Executive editor Howell Raines and managing editor Gerald Boyd resigned Thursday. Both had promoted serial plagiarist Blair, ignoring a mounting pile of corrections and other warning signs. Last week, Times feature writer Rick Bragg, one of Raines’ conspicuous favorites, resigned. 

If I had the ear of Times publisher Arthur Sulzberger, Jr. or its new interim executive editor, Joseph Lelyveld, I’d urge them to consider these deeper issues. 

First, although Raines’ departure was overdue (he’d lost the staff’s confidence) and Boyd’s was understandable, Bragg’s is unfortunate. 

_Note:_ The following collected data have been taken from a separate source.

-- ==== Sys2Proof/Machine/CycleOps.lean ====
section
/-!
DEFINITION. The phases of one logic cycle over the module: boundary, cut, consensus, program run, vote, hand-over and tail
(01_one_logic_cycle.md R15 to R30; 06_lanes_and_voting.md R163 to R179, R503; 13_startup_and_self_test.md R383 to R387;
11_module_pair.md R332, R333).
-/
namespace Sys2Proof.Machine

/-! ### What a cycle is run on -/

/-- The life-cycle state the lanes go by. -/
def Mod.lcLane (m : Mod) : LcState := (m.lane (m.voters.head?.getD .a)).lc

def Mod.cycleIn (m : Mod) : CycleIn :=
  { cycle := m.cycle, ctime := m.cycleTime, sstate := m.service.code, role := if m.role = roleACTIVE then 1 else 2, full := m.full, bk := m.obx.bk, majL := m.obx.majL,
    t0 := m.obx.t0, lc := m.lcLane, ph := m.phcfg, settle := (m.lane (m.running.head?.getD .a)).rt.settle, ctlflt := m.lio.ctlflt }

/-! ### The cut (R20) -/

/-- Whether an Opal share's converters or an output's current sense stand in doubt after slice `s` (R384). -/
def LaneTest.doubt (t : LaneTest) (s : Nat) : Bool := (t.slices.getD s SliceRec.zero).verdict == 1

/-- The measured values a lane offers (R162, R166, R270, R384). -/
def LaneSt.measList (l : LaneSt) (full : Bool) (window : SMap Nat) : Meas :=
  let m0 : Meas := [(0, l.reading)]
  let m1 := if [4, 5, 6, 7].any l.test.doubt then m0 else m0 ++ [(1, l.opal.reading)]
  let m2 := m1 ++ [(2, l.opal.snapSt)]
  let ok (k : Nat) : Bool := !(decide (227 ≤ k ∧ k < 275) && l.test.doubt (10 + (k - 227) / 4))
  if full then m2 ++ window.filter fun p => decide (3 ≤ p.1 ∧ p.1 < 283) && p.2.testBit 32 && ok p.1 else m2

/-- A lane cuts: its counts, its time, its snapshots (R20, R22, R246, R268). -/
def Mod.cutLane (m : Mod) (x : Lane) : Mod :=
  let lio := if m.full then m.lio.snap x m.clock else m.lio
  let l := m.lane x
  let now := m.laneTime x
  let l1 : LaneSt := { l with cut := some (Path.all.map fun p => (l.rings.get p).count), reading := now, opal := l.opal.snapshot m.clock now,
                              offer := none, rt := { l.rt with exc := none } }
  { m with lio := lio }.setLane x { l1 with meas := l1.measList m.full (lio.lanes.get x).window }

/-- The agreed cut count of each path (R20, R503). -/
def Mod.cutCounts (m : Mod) : List Nat :=
  let cs := m.present.filterMap fun x => (m.lane x).cut
  (List.range 6).map fun k => cutCount (cs.map fun c => c.getD k 0)

/-- Whether a lane still lacks an item of the cut. -/
def LaneSt.lacks (l : LaneSt) (cnt : List Nat) : Bool :=
  (Path.all.mapIdx fun k p => (k, p)).any fun q => decide ((l.rings.get q.2).count < cnt.getD q.1 0)

/-- The items of a path up to the cut count, and the ring after the cut. -/
def Ring.upTo (r : Ring) (n : Nat) : List Item × Ring :=
  let k := n - (r.count - r.items.length)
  (r.items.take k, { r with items := r.items.drop k })

/-- A lane takes its items of the cut from its rings; those left over by the last cycle come first (R324). -/
def LaneSt.takeCut (l : LaneSt) (cnt : List Nat) : LaneSt :=
  (Path.all.mapIdx fun k p => (k, p)).foldl (fun (l : LaneSt) q =>
    let u := (l.rings.get q.2).upTo (cnt.getD q.1 0)
    { l with rings := l.rings.set q.2 u.2, items := l.items ++ u.1 }) l
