/-! ### Firmware and controller tests (R375, R376) -/

def Proc.image : Proc → Nat
  | .laneA | .laneB | .laneC => 2
  | .lio | .bridge => 3
  | .obxA | .obxB => 4
def Proc.lane? : Proc → Option Lane
  | .laneA => some .a
  | .laneB => some .b
  | .laneC => some .c
  | _ => none
/-- The L3 target of a processor (R381). -/
def Proc.target : Proc → Nat
  | .laneA => 0x0300FFFF
  | .laneB => 0x1300FFFF
  | .laneC => 0x2300FFFF
  | .lio => 0xF340FFFF
  | .bridge => 0xF341FFFF
  | .obxA => 0xF342FFFF
  | .obxB => 0xF343FFFF

def bistFail (src target test : Nat) : Evt := mkEvt 0xB001 src 3 (bits target 23 16) (leBytes 4 target ++ leBytes 1 test)

/-- A lane that fails a start step is held out; in a rotation the rotation fails (R180, R380). -/
def Mod.laneFails (m0 : Mod) (x : Lane) : Mod :=
  let m := m0.modLane x fun l => { l with test := { l.test with bist := .failed } }
  match m.rotation with
  | some r => if r.lane = x then m.rotationFail else m.modLane x fun l => { l with heldOut := true, released := false, stopped := true }
  | none => m.modLane x fun l => { l with heldOut := true, released := false, stopped := true }

/-- A lane starts: the state in force is latched, a split start takes its option (R158, R373, R414). -/
def LaneSt.start (l : LaneSt) (s : LcState) (pcc warm : Nat) : LaneSt :=
  let sp := l.splitNext && s == .lab
  { l with released := true, stopped := false, lc := s, latch := s, split := sp, comparator := !sp, pcc := pcc, warmMax := warm
           grn := { l.grn with ctrl := if sp then 8#32 else 0#32 } }

/-- FIRMWARE_LOAD: Jade loads a processor from its verified copy; the boot ROM compares the digest. -/
def Mod.firmwareLoad (m : Mod) (p : Proc) (digestOk : Bool) : Mod :=
  let st := m.procs.get p
  let here := match p with
    | .lio | .bridge => m.full
    | _ => true
  let free := match p.lane? with
    | some x => (m.lane x).powered && !(m.lane x).heldOut
    | none => true
  if m.jade.mode ≠ .running ∨ here = false ∨ free = false ∨ m.imageOk p.image = false ∨ (st ≠ .inReset ∧ st ≠ .mismatch) then m
  else if digestOk = false then
    if st = .inReset then { m with procs := m.procs.set p .mismatch }
    else
      let m1 := ({ m with procs := m.procs.set p .failed } : Mod).put (bistFail 3 p.target 0)
      match p.lane? with
      | some x => m1.laneFails x
      | none => m1
  else
    let m1 : Mod := { m with procs := m.procs.set p .running }
    match p.lane? with
    | some x =>
      let pcc := match (m.jade.img 2).running with
        | some b => b.pcc
        | none => 0
      let en (v : AmbPort) : AmbPort := { v with ctrl := v.ctrl ||| 1#32 }
      let a : Amber := { m1.amber with port := m1.amber.port.set x (en (m1.amber.port.get x)) }
      (({ m1 with amber := a } : Mod).modLane x fun l => l.start m.jade.lc pcc (Bytes.nat (m.jade.setting m.sid 1))).rotStep x .powered .loaded
    | none => m1
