def Mod.laneStatus (m : Mod) (x : Lane) : Bytes :=
  let l := m.lane x
  let flags := b2n l.voting + 2 * b2n l.shadow + 4 * b2n l.heldOut + 8 * b2n (m.books.get x).overdue + 16 * b2n (l.test.bist == .overrun)
    + 32 * b2n l.split
  leBytes 1 flags ++ leBytes 1 (min 255 (l.recentExits m.clock).length) ++ leBytes 2 0 ++ leBytes 8 (m.books.get x).last
    ++ leBytes 8 (m.nextDue x) ++ leBytes 12 0

def Mod.cmdLaneStatus (m : Mod) (req : MbReq) : Mod × Ans :=
  if req.payload ≠ [] then (m, ansBad mbBADLEN) else (m, ansOk (Lane.all.flatMap m.laneStatus))

def Mod.cmdSliceRead (m : Mod) (req : MbReq) : Mod × Ans :=
  let p := req.payload
  if p.length ≠ 4 then (m, ansBad mbBADLEN)
  else
    match laneOf (Bytes.le p 0 1) with
    | some x =>
      let s := Bytes.le p 1 1
      if 31 < s ∨ Bytes.le p 2 2 ≠ 0 then (m, ansBad mbBADARG) else (m, ansOk (((m.lane x).test.slices.getD s SliceRec.zero).bytes s))
    | none => (m, ansBad mbNOTFOUND)

/-- Whether a number is a target of R381. -/
def targetOk (t : Nat) : Bool :=
  let lane := bits t 31 28
  let lv := bits t 27 24
  let u := bits t 23 16
  let a := bits t 15 0
  let inLane := decide (lane < 3) && [0, 1, 2, 3, 4, 5, 6, 7, 8, 0xA, 0xB].contains u
  let outside := lane == 0xF && decide (0x40 ≤ u ∧ u ≤ 0x44)
  let arrays := if outside then 0 else match u with
    | 0 | 1 | 0xB => 16
    | 3 | 4 | 6 => 8
    | 8 => 2
    | 0xA => 128
    | _ => 0
  (inLane || outside) && ((lv == 3 && a == 0xFFFF) || (lv == 2 && decide (a < arrays)))

def bistAns (fail : Option Nat) : Ans :=
  ansOk (leBytes 1 (b2n fail.isSome) ++ leBytes 3 0 ++ leBytes 4 (fail.getD 0))

/-- The record of a lane test that failed. -/
def Mod.bistReport (m : Mod) (x : Lane) (fail : Option Nat) : Mod :=
  match fail with
  | some f => m.put { bistFail x.idx f 2 with transport := 0 }
  | none => m

/-- The service state after a lane test: counted again while the module is in service. -/
def Mod.bistService (m : Mod) : Mod := if m.inService then m.countService else m

/-- A lane tested on command outside a rotation loses its memory; it leaves the vote first and comes back through a rejoin (R394). -/
def Mod.bistLane (m : Mod) (x : Lane) (fail : Option Nat) : Mod :=
  let m1 := if (m.lane x).voting then (m.exitLane x exROTATION).tooFew else m
  let l := m1.lane x
  let l1 : LaneSt := { l.powerCycle with powered := l.powered, rejoin := m1.inService
                                         test := { l.powerCycle.test with bist := if fail.isSome then .failed else .passed, failTgt := fail.getD 0 } }
  let m2 : Mod := { m1.setLane x l1 with procs := m1.procs.set (procOf x) .inReset }
  (m2.bistReport x fail).bistService.gates

/-- BIST_RUN: a rotation in MAINTAIN; otherwise the test runs at once, `fail` being the first failing target it finds. -/
def Mod.cmdBistRun (m : Mod) (req : MbReq) (fail : Option Nat) : Mod × Ans :=
  let p := req.payload
  let t := Bytes.le p 0 4
  let pr := Bytes.le p 4 1
  if p.length ≠ 8 then (m, ansBad mbBADLEN)
  else if targetOk t = false ∨ pr = 0 ∨ 3 < pr ∨ Bytes.le p 5 3 ≠ 0 then (m, ansBad mbBADARG)
  else
    match laneOf (bits t 31 28) with
    | some x =>
      if m.jade.lc = .maintain then
        if m.bistWait.isSome then (m, ansDetail mbCONDITION 1) else ({ m with bistWait := some (x, m.clock) }, .wait (x.idx))
      else (m.bistLane x fail, bistAns fail)
    | none => if m.jade.lc = .maintain then (m, ansBad mbBADARG) else (m, bistAns fail)

/-- A commanded rotation observed: it waits for its conditions for 60 s, then runs, then its result is known. -/
def Mod.pollBist (m : Mod) (n : Nat) : Mod × Ans :=
  match laneOf n with
  | none => (m, ansBad mbABORTED)
  | some x =>
    match m.bistWait with
    | some w =>
      if w.1 = x then
        (if w.2 + 60 * secNs ≤ m.clock then ({ m with bistWait := none }, ansDetail mbCONDITION 1) else (m, .wait n))
      else (m, ansBad mbABORTED)
    | none =>
      if (m.rotation.any fun r => r.lane == x && r.kind == .commanded) = true then (m, .wait n)
      else
        let l := m.lane x
        (m, bistAns (if l.heldOut then some l.test.failTgt else none))

/-- The bytes of the valid copy of the repair record. -/
def repairBytes (mem : Mem) : Option Bytes :=
  (repairCopy mem).map fun k => mem.bytes (repairAt k) (64 + 16 * mem.rd (repairAt k) 2)

def Mod.cmdRepairRead (m : Mod) (req : MbReq) : Mod × Ans :=
  let p := req.payload
  if p.length ≠ 4 then (m, ansBad mbBADLEN)
  else
    match laneOf (Bytes.le p 0 1) with
    | none => (m, ansBad mbNOTFOUND)
    | some x =>
      let o := Bytes.le p 2 2
      match repairBytes (m.lane x).mram with
      | none => (m, ansBad mbNOTFOUND)
      | some b => if b.length < o ∨ Bytes.le p 1 1 ≠ 0 then (m, ansBad mbBADARG) else (m, ansOk ((b.drop o).take 4032))

/-- Soft entries copied into the fuse bank: at most 64 in all; a fused entry keeps its place with ORIGIN 4 (R392). -/
def fuseAll : List RepairEnt → List RepairEnt → List RepairEnt × List RepairEnt
  | [], fs => ([], fs)
  | e :: r, fs =>
    let can := e.spare != 0xFF && e.origin != 4 && decide (fs.length < 64)
    let e1 : RepairEnt := if can then { e with origin := 4 } else e
    let q := fuseAll r (if can then fs ++ [e1] else fs)
    (e1 :: q.1, q.2)

def Mod.cmdRepairFuse (m : Mod) (req : MbReq) : Mod × Ans :=
  let p := req.payload
  if p.length ≠ 4 then (m, ansBad mbBADLEN)
  else
    match laneOf (Bytes.le p 0 1) with
    | none => (m, ansBad mbNOTFOUND)
    | some x =>
      let out := match m.rotation with
        | some r => r.lane == x && r.kind == .commanded && r.step != .copying && r.step != .shadow
        | none => false
      if Bytes.le p 1 3 ≠ 0 then (m, ansBad mbBADARG)
      else if m.jade.lc = .maintain ∧ out = false then (m, ansDetail mbCONDITION 2)
      else
        let l := m.lane x
        let q := fuseAll (repairEnts l.mram) l.test.fuses
        let n := q.2.length - l.test.fuses.length
        let mram := if n = 0 then l.mram else repairWrite l.mram q.1
        (m.setLane x { l with mram := mram, test := { l.test with fuses := q.2 } }, ansOk (leBytes 2 n ++ leBytes 2 (64 - q.2.length)))

def Mod.cmdLaneReadmit (m : Mod) (req : MbReq) : Mod × Ans :=
  let p := req.payload
  if p.length ≠ 4 then (m, ansBad mbBADLEN)
  else
    match laneOf (Bytes.le p 0 1) with
    | none => (m, ansBad mbNOTFOUND)
    | some x =>
      let l := m.lane x
      if Bytes.le p 1 3 ≠ 0 then (m, ansBad mbBADARG)
      else if l.heldOut = false then (m, ansDetail mbCONDITION 3)
      else (m.setLane x { l with heldOut := false, exits := [], rejoin := true }, ansOk [])

def Mod.cmdLaneSplit (m : Mod) (req : MbReq) : Mod × Ans :=
  let p := req.payload
  if p.length ≠ 4 then (m, ansBad mbBADLEN)
  else
    match laneOf (Bytes.le p 0 1) with
    | none => (m, ansBad mbNOTFOUND)
    | some x =>
      let on := Bytes.le p 1 1
      if 1 < on ∨ Bytes.le p 2 2 ≠ 0 then (m, ansBad mbBADARG)
      else (m.modLane x fun l => { l with splitNext := on == 1 }, ansOk [])

def Mod.cmdLioReset (m : Mod) (req : MbReq) : Mod × Ans :=
  let p := req.payload
  let dir := Bytes.le p 0 1
  let ch := Bytes.le p 1 1
  let n := if dir = 0 then 96 else 48
  if m.full = false then (m, ansBad mbABSENT)
  else if p.length ≠ 4 then (m, ansBad mbBADLEN)
  else if 1 < dir ∨ (ch ≠ 0xFF ∧ n ≤ ch) ∨ Bytes.le p 2 2 ≠ 0 then (m, ansBad mbBADARG)
  else
    let cs := if ch = 0xFF then List.range n else [ch]
    ({ m with lio := cs.foldl (fun l c => l.faultReset dir c) m.lio }, ansOk [])

def chanOf (n : Nat) : Chan := if n = 0 then .a else .b

def Mod.cmdPortEnable (m : Mod) (req : MbReq) : Mod × Ans :=
  let p := req.payload
  let ch := Bytes.le p 0 1
  let k := Bytes.le p 2 2
  if p.length ≠ 4 then (m, ansBad mbBADLEN)
  else if 1 < ch ∨ Bytes.le p 1 1 ≠ 0 then (m, ansBad mbBADARG)
  else if m.obx.bk.used.contains k = false then (m, ansBad mbNOTFOUND)
  else ({ m with obx := m.obx.enablePort (chanOf ch) k }, ansOk [])

/-- ACYC: node, channel, what is asked (the layout of the request is the model's, assumption log 40). -/
def acycFrame (k item : Nat) (mcn : Nat) (key : Bytes) : Bytes :=
  linkSealed key (fhead 0x60 2 k ++ leBytes 4 mcn ++ leBytes 1 item ++ leBytes 7 0)

/-- NODE_DIAG: an ACYC to the node; one is under way at a time. The kept value is one more than the minor cycle it left in. -/
def Mod.cmdNodeDiag (m : Mod) (req : MbReq) : Mod × Ans :=
  let p := req.payload
  let k := Bytes.le p 0 2
  let ch := Bytes.le p 2 1
  if p.length ≠ 4 then (m, ansBad mbBADLEN)
  else if 1 < ch then (m, ansBad mbBADARG)
  else if m.obx.bk.used.contains k = false then (m, ansBad mbNOTFOUND)
  else if m.obx.acycFor.isSome then (m, .wait 0)
  else
    let m1 := m.send (.opbex (chanOf ch)) (acycFrame k (Bytes.le p 3 1) m.obx.mcn (Config.farLinkKey (modAddr m.sid)))
    ({ m1 with obx := { m1.obx with acycFor := some (k, req.tr * 256 + req.tag) } }, .wait (m.obx.mcn + 1))
def Mod.pollDiag (m : Mod) (req : MbReq) (arg : Nat) : Mod × Ans :=
  if arg = 0 then m.cmdNodeDiag req
  else if arg + 2 ≤ m.obx.mcn then ({ m with obx := { m.obx with acycFor := none } }, ansBad mbNOTFOUND)
  else (m, .wait arg)

def Mod.cmdObxStatus (m : Mod) (req : MbReq) : Mod × Ans :=
  let p := req.payload
  let f := Bytes.le p 0 2
  let n := Bytes.le p 2 2
  if p.length ≠ 4 then (m, ansBad mbBADLEN)
  else if f = 0 ∨ 1000 < n ∨ 1001 < f + n then (m, ansBad mbBADARG)
  else
    let l := m.lane m.reader
    (m, ansOk (leBytes 1 m.obx.chA.state ++ leBytes 1 m.obx.chB.state ++ leBytes 2 0
      ++ (List.range n).flatMap fun i => leBytes 4 (m.obx.nodest (f + i) (l.nodeVer m.obx.bk (f + i))).toNat))

def Mod.cmdLioStatus (m : Mod) (req : MbReq) : Mod × Ans :=
  if m.full = false then (m, ansBad mbABSENT)
  else if req.payload ≠ [] then (m, ansBad mbBADLEN)
  else
    let can := m.can
    (m, ansOk ((List.range 96).flatMap (fun c => leBytes 4 (m.lio.chst c)) ++ (List.range 48).flatMap (fun o => leBytes 4 (m.lio.outst can o))
      ++ leBytes 4 m.lio.tpst ++ leBytes 4 m.lio.bankst))

/-! ### Group 0x08: test and force -/

def Force.bytes (f : Force) : Bytes :=
  leBytes 1 0 ++ leBytes 1 f.kind ++ leBytes 2 0 ++ leBytes 4 f.key ++ leBytes 8 f.value ++ leBytes 4 f.mask ++ leBytes 4 0

def Mod.cmdForceList (m : Mod) (req : MbReq) : Mod × Ans :=
  let p := req.payload
  if p.length ≠ 4 then (m, ansBad mbBADLEN)
  else if Bytes.le p 2 2 ≠ 0 then (m, ansBad mbBADARG)
  else if m.inTail = false then (m, .wait 0)
  else
    let fs := (m.lane m.reader).rt.forces
    let sel := (fs.drop (Bytes.le p 0 2)).take 160
    (m, ansOk (leBytes 8 m.cycle ++ leBytes 2 fs.length ++ leBytes 2 sel.length ++ leBytes 4 0 ++ sel.flatMap Force.bytes))

/-- The value of a variable, zero-extended; none where the VID does not exist (R91). -/
def LaneSt.varValue (l : LaneSt) (vid : Nat) : Option Nat :=
  (l.image.varOf vid).map fun j => l.rdInst (l.image.vOff j) (min 8 (l.image.vSize j))

def Mod.cmdVarRead (m : Mod) (req : MbReq) : Mod × Ans :=
  let p := req.payload
  let n := Bytes.le p 0 2
  if p.length < 4 ∨ p.length ≠ 4 + 4 * n then (m, ansBad mbBADLEN)
  else if n = 0 ∨ 480 < n ∨ Bytes.le p 2 2 ≠ 0 then (m, ansBad mbBADARG)
  else if m.inTail = false then (m, .wait 0)
  else
    let l := m.lane m.reader
    let vs := (List.range n).map fun i => l.varValue (Bytes.le p (4 + 4 * i) 4)
    (m, .done 0 (vs.filter (·.isNone)).length 0 (leBytes 8 m.cycle ++ vs.flatMap fun v => leBytes 8 (v.getD 0xFFFFFFFFFFFFFFFF)))
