/-! ### The cycle -/

/-- 01_one_logic_cycle.md R18, R19: an item of a class and kind that its path carries is stamped with the arrival minor cycle and written once
into the ring of each lane that takes items of the path: the delivery count of that path goes up by one, the other paths' rings stand. A
lane that does not take items of the path keeps its rings, and a port held back by a paused channel keeps the item waiting. -/
def Obligations.ItemReachesEachLaneOnce : Prop :=
  ∀ (s : State) (p : Path) (cls num seq : Nat) (kind : ItemKind) (body : Bytes) (t : Nat),
    p.classes.contains cls = true → p.kinds.contains kind = true →
    let i : Item := ⟨s.m.obx.mcn, cls, num, seq, kind, body⟩
    Completes (.itemReceive p cls num seq kind body t) s fun m =>
      (∀ x, s.m.takes p x = true → (s.m.lane x).tdm.portHeld p.port = false →
        ((m.lane x).rings.get p).count = ((s.m.lane x).rings.get p).count + 1 ∧
        ((m.lane x).rings.get p).items = ((s.m.lane x).rings.get p).items ++ [i] ∧
        ∀ q, q ≠ p → (m.lane x).rings.get q = (s.m.lane x).rings.get q) ∧
      (∀ x, s.m.takes p x = true → (s.m.lane x).tdm.portHeld p.port = true →
        m.lane x = { s.m.lane x with portWait := (s.m.lane x).portWait ++ [(p, i)] }) ∧
      (∀ x, s.m.takes p x = false → m.lane x = s.m.lane x) ∧
      m.service = s.m.service ∧ m.cycle = s.m.cycle ∧ m.sent = s.m.sent

/-- 01_one_logic_cycle.md R15, R16, R20, R99; 06_lanes_and_voting.md R170: what opens and closes the phases of a cycle. A lane in the cut phase
cuts with its counts; the first cut of a module whose boundary leaves it in service begins the next cycle; a lane whose items are
missing 20 µs after the cut falls silent; the first offer of a voting lane opens the window, a failed self-check of its seal engine
silences the lane instead; a program stopped for its run time in one lane alone silences that lane. R17: a phase longer than its bound is
recorded by each voting lane; a cycle that has not handed over within 10 ms of its cut in FULL, 20 ms in REDUCED, holds the module (cause 1). -/
def Obligations.CyclePhasesFollowTheirCommands : Prop :=
  ∀ (s : State) (x : Lane) (t : Nat),
    let m0 := s.m.advance t
    let l := s.m.lane x
    (s.m.cycles = true → s.m.running.contains x = true → s.m.ph = .cut → l.cut = none →
      Completes (.inputCut x t) s fun m =>
        (m.lane x).cut = some (Path.all.map fun p => (l.rings.get p).count) ∧ (m.lane x).reading = m0.laneTime x ∧ m.ph = .cut ∧
        (m.lane x).rings = l.rings ∧ ∀ y, y ≠ x → m.lane y = s.m.lane y) ∧
    (s.m.cycles = true → s.m.running.contains x = true → s.m.ph = .idle → s.m.stopCut = false → s.m.handed = true → l.voting = true →
      m0.boundary.cycles = true → m0.boundary.beginCycle.running.contains x = true →
      Completes (.inputCut x t) s fun m =>
        m.cycle = m0.boundary.cycle + 1 ∧ m.ph = .cut ∧ m.handed = false ∧ m.cutAt = m0.clock ∧ (m.lane x).cut.isSome = true) ∧
    (s.m.cycles = true → s.m.ph = .cut → s.m.running.contains x = true → l.cut.isSome = true → s.m.cutAt + 20000 ≤ t →
      l.lacks s.m.cutCounts = true →
      Completes (.cutWaitTimeout x t) s fun m => m.can.get x = false) ∧
    (s.m.inService = true → s.m.ph = .run → s.m.running.contains x = true → l.offer = none → l.rt.exc = none → l.voting = true →
      s.m.winAt = none →
      exec (.outputOffer x true t) s
        = .next { s with m := { m0.setLane x { l with offer := some (l.summary m0.cycleIn), offerAt := m0.clock } with
            winAt := some m0.clock, ph := .window } } ∧
      Completes (.outputOffer x false t) s fun m => m.can.get x = false) ∧
    (∀ e, s.m.inService = true → s.m.ph = .run → s.m.running.contains x = true → l.offer = none →
      (s.m.modLane x fun l => l.progExc x.idx { e with kind := 2 }).commonExc = false →
      Completes (.wcetOverrun x e t) s fun m => m.can.get x = false) ∧
    (∀ phase len, s.m.inService = true → phase ≤ 4 → phaseBound (s.m.service == .full) phase < len →
      exec (.phaseOverrun phase len t) s
        = .next { s with m := m0.puts (s.m.voters.map fun x => mkEvt 0x0004 x.idx 7 0 (leBytes 1 phase ++ leBytes 4 len)) }) ∧
    (∀ phase len, len ≤ phaseBound (s.m.service == .full) phase → exec (.phaseOverrun phase len t) s = .next { s with m := m0 }) ∧
    (s.m.cycles = true → s.m.handed = false → s.m.cutAt + (if s.m.service = .full then 10000000 else 20000000) ≤ t →
      Completes (.cycleHandoverTimeout t) s fun m =>
        m.service = .held ∧ m.heldCause = 1 ∧ m.handed = true ∧ m.outWait = none ∧ ∀ x, (m.lane x).voting = false)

Bragg, author of the memoir “All Over But the Shoutin’,” is a Pulitzer Prize winner and one of the few Times national staffers who wrote with real style. 

The offense for which he was suspended—putting his byline on a story that had been reported largely by a freelancer who received no credit—was basically Times standard operating procedure. And the Times admitted that Bragg had repeatedly asked to share bylines with his freelancers, but was told it wasn’t Times policy. 

There’s a good case for the Times to give due credit to all the writers who do its legwork, and to honestly tell its readers who’s written what they read. This should be general policy at the Times, too. Instead, the Times arbitrarily provoked one writer—one of the paper’s best—to resign over one story, because he happened to be Raines’ pal. 

I wonder where this will end. What about Verlyn Klinkenborg, the editorial writer whom Raines hired to write staggeringly slow-motion columns about bugs and flora on his upstate New York farm? Did Klinkenborg really see that leaf turn? With his own eyes? 

How do we know he didn’t leave a young stringer to stake it out for a week—sustained only by a Thermos of lukewarm apple cider—then pluck the notes from the kid’s frostbitten hand? Inquiring minds want to know. The leaf’s not talking. 

Stylists like Bragg may not win popularity contests among resentful, less able colleagues. But copy written in a distinct voice like his is black gold for a newspaper industry that’s been steadily losing younger readers. 

Second, readers are the point—and the Times isn’t really managed as if they matter. That’s the paper’s real sin, and it’s more systematic than letting one Jayson Blair run free or treating any number of Rick Braggs with arbitrary fear or disfavor. 

The Gray Lady has a history of imperious executive editors who, upon arrival, slam their “stamp” on the paper without ever addressing longstanding flaws. Raines demoralized much of the staff by promoting favorites to Page One, and by uprooting respected veterans—several of whom then quit, leaving desks short-handed and colleagues exhausted. 

The paper’s longstanding flaws are more consistent: Except for a brief experiment with writing readable leads under Max Frankel in the early nineties, loquacious writers don’t get enough editing to sharpen their reports into cohesive “stories.” Headlines remain laughably awkward and obscure. Leads are murky and baffling. The day’s most important news is often buried on unread inside pages (with an ad shoved in readers’ faces on most right pages). And despite the Times’ slow embrace of color, its front page layouts are still 19th-century relics. 

And, as Bragg’s saga shows in the extreme, the Times’ few really good “writers” don’t tend to end up on the news pages. Why does the nation’s foremost news-gathering institution produce a paper that is such a chore to read? 

Bragg will do okay: He reportedly has a million-dollar contract for his next two books. Blair’s sins and Bragg’s sacrifice may win overdue credit for the anonymous scribes who get “All the News” into the Times and other publications. 

But is the Times starting to think about us readers? Just wondering, Arthur and Joseph.